Look through the material below and copy exactly the lines from the line with "if k.priv = 0" to the line with "its table. -/", those two lines included.

==============================

-- ==== Sys2Proof/Machine/Placement.lean ====
section
/-! DEFINITION. Dispatch and placement: what a core and a cluster have free, where a team fits, which team comes next, the state of a
dispatched team, the restore of a saved one, and the moves that make room (R16 to R19, R57, R58, R61, R77, R148, R155, R156, R298,
R364 to R367, R379, R395, R400, R408, R432, R433, R473, R474). -/

namespace Sys2Proof.Machine

/-! ### What is free (R18, R19, R47, R379, R474) -/

/-- The budgets of a team's groups in their order (R16). -/
def Kernel.needs (k : Kernel) : List (Nat × Nat) :=
  List.replicate k.pgrp (k.pvreg, k.psreg) ++ List.replicate k.cgrp (k.cvreg, k.csreg)

/-- A sub-core: its free vector and scalar registers and the slots taken (R18). -/
structure SubFree where
  v : Nat
  s : Nat
  used : List Nat

def State.subFree (s : State) (core sc : Nat) : SubFree :=
  let gs := s.groups.filter (fun x => x.2.coreId == core && x.2.subc == sc)
  { v := 512 - (gs.map (fun x => x.2.v.length)).foldl (· + ·) 0, s := 1024 - (gs.map (fun x => x.2.s.length)).foldl (· + ·) 0,
    used := gs.map (fun x => x.2.slot) }

/-- The lowest number below `n` that is not taken. -/
def lowestSlot (n : Nat) (used : List Nat) : Option Nat := (List.range n).find? (fun i => !used.contains i)

/-- Whether a group of a budget fits a sub-core. -/
def SubFree.fits (x : SubFree) (v sc : Nat) : Bool := Nat.ble v x.v && Nat.ble sc x.s && (lowestSlot 16 x.used).isSome

/-- The sub-core with the most free vector registers among those with room, ties to the lower (R19). -/
def bestSub (v sc : Nat) (l : List SubFree) : Option Nat :=
  (List.range l.length).foldl (fun b i =>
    match l[i]? with
    | some x =>
      if x.fits v sc then
        (match b with
         | some j => (match l[j]? with | some y => if Nat.blt y.v x.v then some i else b | none => some i)
         | none => some i)
      else b
    | none => b) none

/-- The places of groups, in their order: sub-core and slot each, where all fit (R19). A group takes the lowest free of the 16 slots of its
sub-core, which the spec leaves open (DESIGN CHOICE, log entry 3). -/
def assign : List (Nat × Nat) → List SubFree → Option (List (Nat × Nat))
  | [], _ => some []
  | (v, sc) :: r, l =>
    match bestSub v sc l with
    | some i =>
      (match l[i]? with
       | some x =>
         (match lowestSlot 16 x.used with
          | some k => (assign r (l.set i { v := x.v - v, s := x.s - sc, used := k :: x.used })).map (fun q => (i, k) :: q)
          | none => none)
       | none => none)
    | none => none

def State.assignOn (s : State) (core : Nat) (needs : List (Nat × Nat)) : Option (List (Nat × Nat)) :=
  assign needs ((List.range 4).map (s.subFree core))

/-- The free vector registers of a core. -/
def State.coreFree (s : State) (core : Nat) : Nat := ((List.range 4).map (fun i => (s.subFree core i).v)).foldl (· + ·) 0

/-- The teams that hold their place on a core, and on a cluster. -/
def State.onCore (s : State) (core : Nat) : List Team := (s.teams.map Prod.snd).filter (fun t => t.resident && t.coreId == core)
def State.onCluster (s : State) (cl : Nat) : List Team := (s.teams.map Prod.snd).filter (fun t => t.resident && t.cluster == cl)

/-- The places of a core's item queue that the ITEMPUT words of sets in clearance have still to fill (R47, R333). -/
def State.itemsKept (s : State) (core : Nat) : Nat :=
  ((s.snaps.filter (fun x => x.2.snap.coreId == core && x.2.words.any (fun w => match w.2 with | .itemput .. => true | _ => false))).map
    (fun x => countOf x.2.snap.em)).foldl (· + ·) 0

/-- Whether a team fits a core: its groups, its scratchpad and its items (R47, R400). -/
def State.fitsCore (s : State) (core : Nat) (k : Kernel) (items : Nat) : Bool :=
  (s.assignOn core k.needs).isSome &&
    Nat.ble (((s.onCore core).map (fun t => 256 * t.kernel.scratch)).foldl (· + ·) (256 * k.scratch)) 196608 &&
    (items == 0 || Nat.ble ((s.core core).items.length + s.itemsKept core + items) 256)

/-- The team slots taken on a cluster (R379). -/
def State.teamSlots (s : State) (cl : Nat) : List Nat := ((s.onCluster cl).filter (fun t => t.kernel.tiles != 0)).map (fun t => t.tslot)

/-- Whether a cluster is on, with the tiles that a team needs (R400, R432). -/
def State.fitsCluster (s : State) (cl : Nat) (k : Kernel) : Bool :=
  (s.cluster cl).power == .on && Nat.ble (((s.onCluster cl).map (fun t => t.kernel.tiles)).foldl (· + ·) k.tiles) 16

/-- The units of a team's lane-private area, and those taken in its context's pool (R474). -/
def Kernel.laneUnits (k : Kernel) : Nat := (128 * (k.pgrp + k.cgrp) * k.priv + 65535) / 65536
def State.laneTaken (s : State) (c : Nat) : List (Nat × Nat) :=
  ((s.teams.map Prod.snd).filter (fun t => t.ctx == c && t.kernel.priv != 0 && t.st != .ended)).map (fun t => (t.lpOff, t.kernel.laneUnits))

/-- The offset of a team's lane-private area, or of the second of a pair (R474). -/
def State.laneOff (s : State) (c : Nat) (k : Kernel) (pool : Nat) (more : List (Nat × Nat)) : Option Nat :=
  if k.priv = 0 then some 0 else lowestFree (more ++ s.laneTaken c) pool k.laneUnits

/-- The best core among clusters: the most free vector registers, ties to the lower cluster, then the lower core (R400). -/
def State.bestCore (s : State) (cls : List Nat) (k : Kernel) (items : Nat) (cm : Nat → Bool) : Option (Nat × Nat) :=
  let cores := (cls.filter (fun c => s.fitsCluster c k && cm c)).flatMap (fun c => (List.range 12).map (fun i => (c, i)))
  (cores.filter (fun x => s.fitsCore (12 * x.1 + x.2) k items)).foldl (fun b x =>
    match b with
    | some y => if Nat.blt (s.coreFree (12 * y.1 + y.2)) (s.coreFree (12 * x.1 + x.2)) then some x else b
    | none => some x) none

/-! ### Context records (R408) -/

/-- The record of a context in its table. -/
def ctxRecOf (x gen : Nat) : CtxRec :=
  { ptroot := x / 2 ^ 448, winbase := x / 2 ^ 384 % 2 ^ 64, winlen := x / 2 ^ 368 % 2 ^ 16, pasid := x / 2 ^ 348 % 2 ^ 20, gen := gen,
    vf := x / 2 ^ 334 % 64, rb := x / 2 ^ 329 % 32, pgpol := x / 2 ^ 327 % 4, valid := x.testBit 326, lpbase := x / 2 ^ 285 % 2 ^ 41,
    lpsize := x / 2 ^ 261 % 2 ^ 24 }

/-- The place of a context's entry, and its record with the current generation of its PASID (R403, R408). -/
def State.entryOf (s : State) (p c : Nat) : Nat := (s.part p).ctxtab + 64 * (c % 1024)
def State.readCtx (s : State) (p c : Nat) : CtxRec :=
  let x := Memory.readN s.mem (s.entryOf p c) 64
  ctxRecOf x (s.genOf p (x / 2 ^ 348 % 2 ^ 20))
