-- ==== Sys2Proof/Machine/FrontEnd.lean ====
section
/-! DEFINITION. The front end: doorbells and packets, grid and graph launches with their refusals, waits and signals, the completion of
launches, records and rings, queue mapping and the teardown of contexts (R147, R157, R356 to R358, R387 to R404, R446, R447, R473). -/

namespace Sys2Proof.Machine

/-! ### Reads and writes of the front end (R403) -/

/-- Where the front end's access for a queue leads under the queue's PASID, with the key slot; the system master is not checked against
access tables, but passes the L2's keys as any does (R403, R409, R410, R416 to R418). -/
def State.feKey (s : State) (p : Nat) (c : CtxRec) (va : Nat) (k : AccKind) : Option (Nat × Option Nat) :=
  if !c.valid then none
  else match s.walk c va with
  | none => none
  | some (e, sh) =>
    let a := pteFrame e + va % 2 ^ sh
    let slot := if pteEnc e then some (pteKey e) else none
    if !ptePermits e k || !s.slotOk (s.part p) e then none
    else if pteHost e then
      if Config.hostError s.hosted c.pasid (a / 65536) then none
      else (Config.hostPage s.hosted c.pasid (a / 65536)).map (fun h => (hostKey + h * 65536 + a % 65536, none))
    else if paOk a && !s.otherSlot a slot then some (a, slot)
    else none

/-- `n` words that the front end reads, each as an access under its page's slot finds it (R417). -/
def State.feRead (s : State) (p : Nat) (c : CtxRec) (va : Nat) : Nat → Option Nat
  | 0 => some 0
  | n + 1 =>
    match State.feRead s p c va n, s.feKey p c (va + 4 * n) .load with
    | some x, some (k, slot) => some (x + s.viewN k 4 slot * 2 ^ (32 * n))
    | _, _ => none

/-- Words that the front end reads. -/
def State.feWords (s : State) (p : Nat) (c : CtxRec) (va n : Nat) : Option (List Word) :=
  (s.feRead p c va n).map (fun x => (List.range n).map (fun i => BitVec.ofNat 32 (x / 2 ^ (32 * i))))

/-- The lines that the front end is about to use are taken back from a peer that owns them (R371). -/
def State.feTake (p : Nat) (c : CtxRec) (va n : Nat) (s : State) : State :=
  (linesOf va n).foldl (fun s l => match s.feKey p c (64 * l) .load with | some k => s.takeBack (lineOf k.1) | none => s) s

/-- A write of the front end: a captured page makes a replay unsafe, peers' copies go, monitors are tested; its line is of class normal, for no
policy operand names one (R111, R122, R273, R371, R449; DESIGN CHOICE, log entry 47). -/
def State.feWrite (ctx : Nat) (k : Nat × Option Nat) (x n : Nat) (s : State) : State :=
  ((s.foreignWrite (some ctx) (k.1 / 65536)).bringLine ctx k.1 .normal k.2 true).writeHome k.1 x n

/-! ### Queues (R387, R388, R401) -/

/-- The record under whose tables the front end acts for a context's queue: the tables of the queue's PASID, which its context has, or else
the lowest context of the partition that has it; none where no context has (R403, R408; DEDUCED, log entry 47). -/
def State.pasidRec (s : State) (p ctx pasid : Nat) : CtxRec :=
  let c := s.readCtx p ctx
  if c.pasid = pasid then c
  else (((List.range 1024).map (fun i => s.readCtx p (ctxKey p i))).find? (fun r => r.valid && r.pasid == pasid)).getD { c with valid := false }
def State.queueRec (s : State) (p : Nat) (x : Queue) : CtxRec := s.pasidRec p x.ctx x.pasid
def State.launchRec (s : State) (x : Launch) : CtxRec := s.pasidRec x.part x.ctx x.pasid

==============================

Reply to the task.
  if k.priv = 0 then some 0 else lowestFree (more ++ s.laneTaken c) pool k.laneUnits

/-- The best core among clusters: the most free vector registers, ties to the lower cluster, then the lower core (R400). -/
def State.bestCore (s : State) (cls : List Nat) (k : Kernel) (items : Nat) (cm : Nat → Bool) : Option (Nat × Nat) :=
  let cores := (cls.filter (fun c => s.fitsCluster c k && cm c)).flatMap (fun c => (List.range 12).map (fun i => (c, i)))
  (cores.filter (fun x => s.fitsCore (12 * x.1 + x.2) k items)).foldl (fun b x =>
    match b with
    | some y => if Nat.blt (s.coreFree (12 * y.1 + y.2)) (s.coreFree (12 * x.1 + x.2)) then some x else b
    | none => some x) none

/-! ### Context records (R408) -/

/-- The record of a context in its table. -/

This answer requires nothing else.